Minimizing a plan, by this definition, is going to be exponential -- every subset of actions would have to be checked in worst-case scenarios. In many domains, however, a simple search considering removing one action at a time could terminate early in every branch, leaving polynomial time. (if, for example, each action contributes the truth of a proposition that is needed by another action known to be necessary, and that no other action in the plan gives that condition, then this action is also necessary (counting the initial state and goal states as actions, with the goal state being the only action initially marked necessary). A simple backwards sweep is sufficient. Slight optimizations would be sufficient to minimize Blocksworld plans, and i think the approach as stated works for Rovers plans without cycles in move operators [which are easy to separately detect])

Different notions of planning define minimality in different ways; progression and regression normally imagine minimality to mean acyclic. Under that notion of minimality, with normal sorts of pruning based on cycle checking or duplicate detection, progression and regression generate minimal plans.

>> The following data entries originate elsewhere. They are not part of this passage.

-- ==== Sys2Proof/Laws/Memory.lean ====
section
/-! SUPPORT. The laws of byte storage: a read after a write, the canonical form, the bounds. -/

namespace Sys2Proof.Machine

theorem Memory.get_set_self (m : Memory) (a : Nat) (b : Byte) : (m.set a b).get a = some b := by
  induction m with
  | nil => simp [Memory.set, Memory.get]
  | cons x m ih =>
    obtain ⟨x, v⟩ := x
    unfold Memory.set
    split
    · simp [Memory.get]
    · split
      · simp [Memory.get]
      · rename_i h1 h2
        have : x ≠ a := fun h => h2 h.symm
        simp [Memory.get, this, ih]

theorem Memory.get_set_ne (m : Memory) {a c : Nat} (b : Byte) (h : c ≠ a) : (m.set a b).get c = m.get c := by
  induction m with
  | nil => simp [Memory.set, Memory.get, h.symm]
  | cons x m ih =>
    obtain ⟨x, v⟩ := x
    unfold Memory.set
    split
    · simp [Memory.get, h.symm]
    · split
      · rename_i _ h2
        subst h2
        simp [Memory.get, h.symm]
      · simp [Memory.get, ih]

/-- A read after a write. -/
theorem Memory.get_set (m : Memory) (a c : Nat) (b : Byte) :
    (m.set a b).get c = if c = a then some b else m.get c := by
  split
  · rename_i h; rw [h, Memory.get_set_self]
  · rename_i h; exact Memory.get_set_ne m b h

theorem Memory.mem_set {m : Memory} {a : Nat} {b : Byte} {x : Nat × Byte} (h : x ∈ m.set a b) :
    x = (a, b) ∨ x ∈ m := by
  induction m with
  | nil => simpa [Memory.set] using h
  | cons y m ih =>
    obtain ⟨y, v⟩ := y
    unfold Memory.set at h
    split at h
    · simpa using h
    · split at h
      · simp only [List.mem_cons] at h ⊢; tauto
      · simp only [List.mem_cons] at h ⊢
        rcases h with h | h
        · tauto
        · rcases ih h with h | h <;> tauto

/-- A write keeps the canonical form. -/
theorem Memory.wf_set {m : Memory} (a : Nat) (b : Byte) (h : m.wf) : (m.set a b).wf := by
  induction m with
  | nil => simp [Memory.set, Memory.wf]
  | cons y m ih =>
    obtain ⟨y, v⟩ := y
    rw [Memory.wf, List.pairwise_cons] at h
    unfold Memory.set
    split
    · rename_i hay
      rw [Memory.wf, List.pairwise_cons]
      refine ⟨?_, List.pairwise_cons.2 h⟩
      intro x hx
      rcases List.mem_cons.1 hx with rfl | hx
      · exact hay
      · exact lt_trans hay (h.1 x hx)
    · split
      · rename_i _ hay
        subst hay
        exact List.pairwise_cons.2 h
      · rename_i h1 h2
        rw [Memory.wf, List.pairwise_cons]
        refine ⟨?_, ih h.2⟩
        intro x hx
        rcases Memory.mem_set hx with rfl | hx
        · simp only; omega
        · exact h.1 x hx

/-- A write inside the bound keeps every entry inside it. -/
theorem Memory.set_inside {m : Memory} {a n : Nat} (b : Byte) (ha : a < n) (h : ∀ x ∈ m, x.1 < n) :
    ∀ x ∈ m.set a b, x.1 < n := by
  intro x hx
  rcases Memory.mem_set hx with rfl | hx
  · exact ha
  · exact h x hx

/-- Ring storage after a PUSH, cell by cell (40_ring_buffer.md R101). -/
theorem State.rbRead_pushByte (s : State) (b : Byte) (a : Nat) :
    (s.pushByte b).rbRead a = if a = s.phys s.tail then b else s.rbRead a := by
  simp only [State.rbRead, State.pushByte, Memory.get_set]
  split <;> rfl

/-- The value buffer after a write, cell by cell. -/
theorem State.valRead_valWrite (s : State) (a c : Nat) (b : Byte) :
    (s.valWrite a b).valRead c = if c = a then b else s.valRead c := by
  simp only [State.valRead, State.valWrite, Memory.get_set]
  split <;> rfl

end Sys2Proof.Machine
end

Under the suggested definition of minimality, progression and regression can generate non-minimal plans under any search control that doesn't guarantee optimality [even if employing duplicate detection or cycle elimination]. First note than an optimal plan must be minimal, since removing any set of actions reduces cost. Consider the following sketch of a state space:

sI -A-> s1 -B-> s2 -A'-> s3 -Z-> sG

-A'-> s3 -Z-> sG

An optimal planner will visit s3 by the shortest path first (optimal planners typically guarantee optimality in this recursive manner). A suboptimal planner, however, might choose to do ABA'Z, which is acyclic and non-minimal (A and B can be removed). Note that if B depends upon A, and A' depends upon B (or the initial state, and A deletes the condition that both the initial state and B assert), then removing either A or B alone leaves an unsound plan [thus showing the need to consider all subsets of a plan].

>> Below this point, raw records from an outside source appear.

-- ==== Sys2Proof/Tests/Slice0.lean ====
section
/-! SUPPORT. Named tests: words written out from the spec's encodings, ill-formed commands refused, one step each from
the vectors of 95_test_vectors.md (named in the comments), and for every claim with hypotheses a state that meets them. -/

namespace Sys2Proof.Tests

open Sys2Proof.Machine

/-! ### Small states -/

/-- `N = 4`, `VCAP = 4`, the vectors' identity. -/
def cfg (p : Profile) : Cfg :=
  { k := 2, vcap := 4, localSys := 0x01, localDev := 0x02, profile := p, lenMode := .raw,
    k_le := by decide, vcap_pos := by decide, vcap_le := by decide, ascii_pkt := nofun }

def cfgAscii : Cfg :=
  { k := 2, vcap := 4, localSys := 0x01, localDev := 0x02, profile := .pkt, lenMode := .ascii,
    k_le := by decide, vcap_pos := by decide, vcap_le := by decide, ascii_pkt := fun _ => rfl }

def zeroFrame : Frame :=
  { mark := 0, calcFlag := 0, seq := 0, sys := 0, dev := 0, tag := 0, len := 0, cklo := 0, ckhi := 0,
    resv0 := 0, resv1 := 0, resv2 := 0 }

/-- Frame A of 95_test_vectors.md. -/
def frameA : Frame :=
  { zeroFrame with mark := 0x7E, calcFlag := 1, seq := 1, sys := 1, dev := 2, tag := 0x10, len := 3,
                   cklo := 0x44, ckhi := 0x8C }

def base (p : Profile) : State := { State.constructed (cfg p) 0 with frame := zeroFrame }

def baseAscii : State := { State.constructed cfgAscii 0 with frame := zeroFrame }

/-- Frame A received, its checksum not verified. -/
def withA (p : Profile) : State := { base p with frame := frameA, val := [(0, 0xAA), (1, 0xBB), (2, 0xCC)] }

/-- A ring of four that holds two bytes. -/
def ring2 : State := { base .trailer with rb := [(0, 0x41), (1, 0x42)], tail := 2 }

/-- A full ring of four whose indices have wrapped past 2^32. -/
def ringFull : State :=
  { base .trailer with rb := [(0, 0xA3), (1, 0xA4), (2, 0xA1), (3, 0xA2)], head := 0xFFFFFFFE, tail := 2 }

def onP (s : State) : State := { s with cur := .p }

def at_ (s : State) (q : PState) : State := { s with pstate := q }

/-- The state a command leaves, from where it answers next. -/
def run1 (i : Instr) (s : State) : State :=
  match exec i s with
  | .next t => t
  | .fault _ => s
  | .refused _ => s

/-- The state a step leaves. -/
def step1 (s : State) : State :=
  match step s with
  | .next t => t
  | .fault _ => s
  | .refused _ => s

/-! ### Decoding: one word a constructor, written out from the opcode map -/

theorem test_decode_push : decode [0x10410000] = .ok (.push 0x41) [] := by decide -- V-RB-6
theorem test_decode_pop : decode [0x11000000] = .ok (.pop) [] := by decide -- V-RB-1
theorem test_decode_peek : decode [0x12000000] = .ok (.peek) [] := by decide -- V-RB-6
theorem test_decode_popall : decode [0x14000009] = .ok (.popall 9) [] := by decide -- V-RB-4
theorem test_decode_used : decode [0x15000000] = .ok (.used) [] := by decide -- V-RB-1
theorem test_decode_free : decode [0x16000000] = .ok (.free) [] := by decide -- V-RB-1
theorem test_decode_empty : decode [0x17000000] = .ok (.empty) [] := by decide -- V-RB-1
theorem test_decode_full : decode [0x18000000] = .ok (.full) [] := by decide -- V-RB-1
theorem test_decode_flush : decode [0x19000000] = .ok (.flush) [] := by decide -- V-RB-7
theorem test_decode_crcinit : decode [0x20000000] = .ok (.crcinit) [] := by decide -- V-CRC-10
theorem test_decode_crcseed : decode [0x2100F020] = .ok (.crcseed 0xF020) [] := by decide -- V-CRC-10
theorem test_decode_crcacc : decode [0x220A0000] = .ok (.crcacc 0x0A) [] := by decide -- V-CRC-10
theorem test_decode_crcrd : decode [0x23000000] = .ok (.crcrd) [] := by decide -- V-CRC-10
theorem test_decode_step : decode [0x30670000] = .ok (.step 0x67) [] := by decide -- V-FP-5
theorem test_decode_verify : decode [0x40000000] = .ok (.verify) [] := by decide -- V-FP-1
theorem test_decode_pack : decode [0x41010000] = .ok (.pack 1) [] := by decide -- V-LS-1
theorem test_decode_txb : decode [0x42000101] = .ok (.txb 257) [] := by decide -- V-LS-11
theorem test_decode_clrcnt : decode [0x43000000] = .ok (.clrcnt) [] := by decide -- 30_encoding.md R79
theorem test_decode_decode1 : decode [0x50000000] = .ok (.decode1) [] := by decide -- V-DA-1
theorem test_decode_process : decode [0x51000000] = .ok (.process) [] := by decide -- V-DA-2
theorem test_decode_rdf : decode [0x600C0000] = .ok (.rdf 12) [] := by decide -- V-ENC-13
theorem test_decode_wrf : decode [0x610B00FF] = .ok (.wrf 11 0xFF) [] := by decide -- V-RA-2
theorem test_decode_rdv : decode [0x620000F5] = .ok (.rdv 245) [] := by decide -- V-RA-2
theorem test_decode_wrv : decode [0x63C300F5] = .ok (.wrv 0xC3 245) [] := by decide -- V-RA-2
theorem test_decode_rds : decode [0x640D0000] = .ok (.rds 13) [] := by decide -- V-RA-1

theorem test_decode_pushall : decode [0x13000002, 0x01, 0x02, 0x11000000] = .ok (.pushall [1, 2]) [0x11000000] := by
  decide -- V-ENC-11, V-RB-4

theorem test_decode_crc16 : decode [0x24000001, 0xFFFFFF09] = .ok (.crc16 [9]) [] := by decide -- V-ENC-12, R77

/-- A V-format command is not taken before its payload is there (30_encoding.md R77). -/
theorem test_decode_short : decode [0x13000003, 1, 2] = .short := by decide

theorem test_decode_unassigned : decode [0x1A000000] = .illegal .unknownOpcode [] := by decide -- V-ENC-2

theorem test_decode_mustBeZero : decode [0x11010000] = .illegal .mustBeZero [] := by decide -- V-ENC-4

theorem test_decode_wrf_imm : decode [0x61060100] = .illegal .mustBeZero [] := by decide -- V-ENC-7

/-- The payload of a refused PUSHALL is dropped with it (V-ENC-8). -/
theorem test_decode_payload_dropped : decode [0x13010001, 7, 0x15000000] = .illegal .mustBeZero [0x15000000] := by
  decide

theorem test_encode_wrv : encode (.wrv 0xC3 245) = [0x63C300F5] := by decide -- V-RA-2

theorem test_decodeTableWord : decodeTableWord 32 0x6105005A = some (.wrf 5 0x5A) := by decide -- V-RA-2

/-! ### Ill-formed commands are refused: a payload of 65536 bytes has no encoding (30_encoding.md R77) -/

theorem test_wf_pushall_too_long : Instr.wf (.pushall (List.replicate 65536 0)) = false := by
  rw [← Bool.not_eq_true, Instr.wf_iff, Instr.payload, List.length_replicate]
  decide

theorem test_wf_crc16_too_long : Instr.wf (.crc16 (List.replicate 65536 0)) = false := by
  rw [← Bool.not_eq_true, Instr.wf_iff, Instr.payload, List.length_replicate]
  decide

theorem test_wf_pushall_longest : Instr.wf (.pushall (List.replicate 65535 0)) = true := by
  rw [Instr.wf_iff, Instr.payload, List.length_replicate]

/-! ### One step each -/

/-- A word placed by the host is the next step's command (V-RA-1: `RDS 8` is `RB_CAP`, 16). -/
theorem test_withFetchWord :
    (step1 (State.reset.withFetchWord 32 0x64080000)).portC.out = [{ st := .ok, data := 16 }] := by decide

/-- PUSH is placed on port P. -/
theorem test_withFetchWord_push :
    (step1 (State.reset.withFetchWord 32 0x10410000)).portP.out = [{ st := .ok, data := 0 }] := by decide

/-- V-RB-2: an index that wraps at 2^32 addresses cell 0. -/
theorem test_push_wraps :
    (run1 (.push 0xA3) (onP { ringFull with rb := [(2, 0xA1), (3, 0xA2)], tail := 0 })).rb =
      [(0, 0xA3), (2, 0xA1), (3, 0xA2)] := by decide

theorem test_push_full : (run1 (.push 0x55) (onP ringFull)).portP.out = [{ st := .full, data := 0 }] := by decide

theorem test_pop_oldest : -- V-RB-2
    (run1 .pop ringFull).portC.out = [{ st := .ok, data := 0xA1 }] ∧ (run1 .pop ringFull).head = 0xFFFFFFFF := by
  decide

theorem test_pop_empty : (run1 .pop (base .trailer)).portC.out = [{ st := .none, data := 0 }] := by decide

theorem test_peek_keeps : -- V-RB-6
    (run1 .peek ring2).portC.out = [{ st := .ok, data := 0x41 }] ∧ (run1 .peek ring2).head = 0 := by decide

theorem test_pushall_part : -- V-RB-8
    (run1 (.pushall [5, 6]) (onP ring2)).rb = [(0, 0x41), (1, 0x42), (2, 5)] ∧
      (run1 (.pushall [5, 6]) (onP ring2)).portP.busy = some (.pushall [5, 6] 1) := by decide

theorem test_pushall_full : -- V-RB-4: PUSHALL [07] into a full ring answers 0
    (run1 (.pushall [7]) (onP ringFull)).portP.out = [{ st := .ok, data := 0 }] := by decide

A planner that only prunes cyclic search branches (instead of keeping a closed list) will generate such acyclic, non-minimal, sub-optimal solutions with the greatest of ease.

For a much more thorough analysis of a very similar problem, one could look at Backstrom's analysis of reordering and deordering of plans; reordering being the hard problem of determining whether or not a plan has many alternative causal-link proofs [this is related to minimality as defined here].

While optimality implies minimality, and non-minimality implies sub-optimality, minimality does not imply optimality. (Under either definition of minimality: acyclic or every subset kills the plan).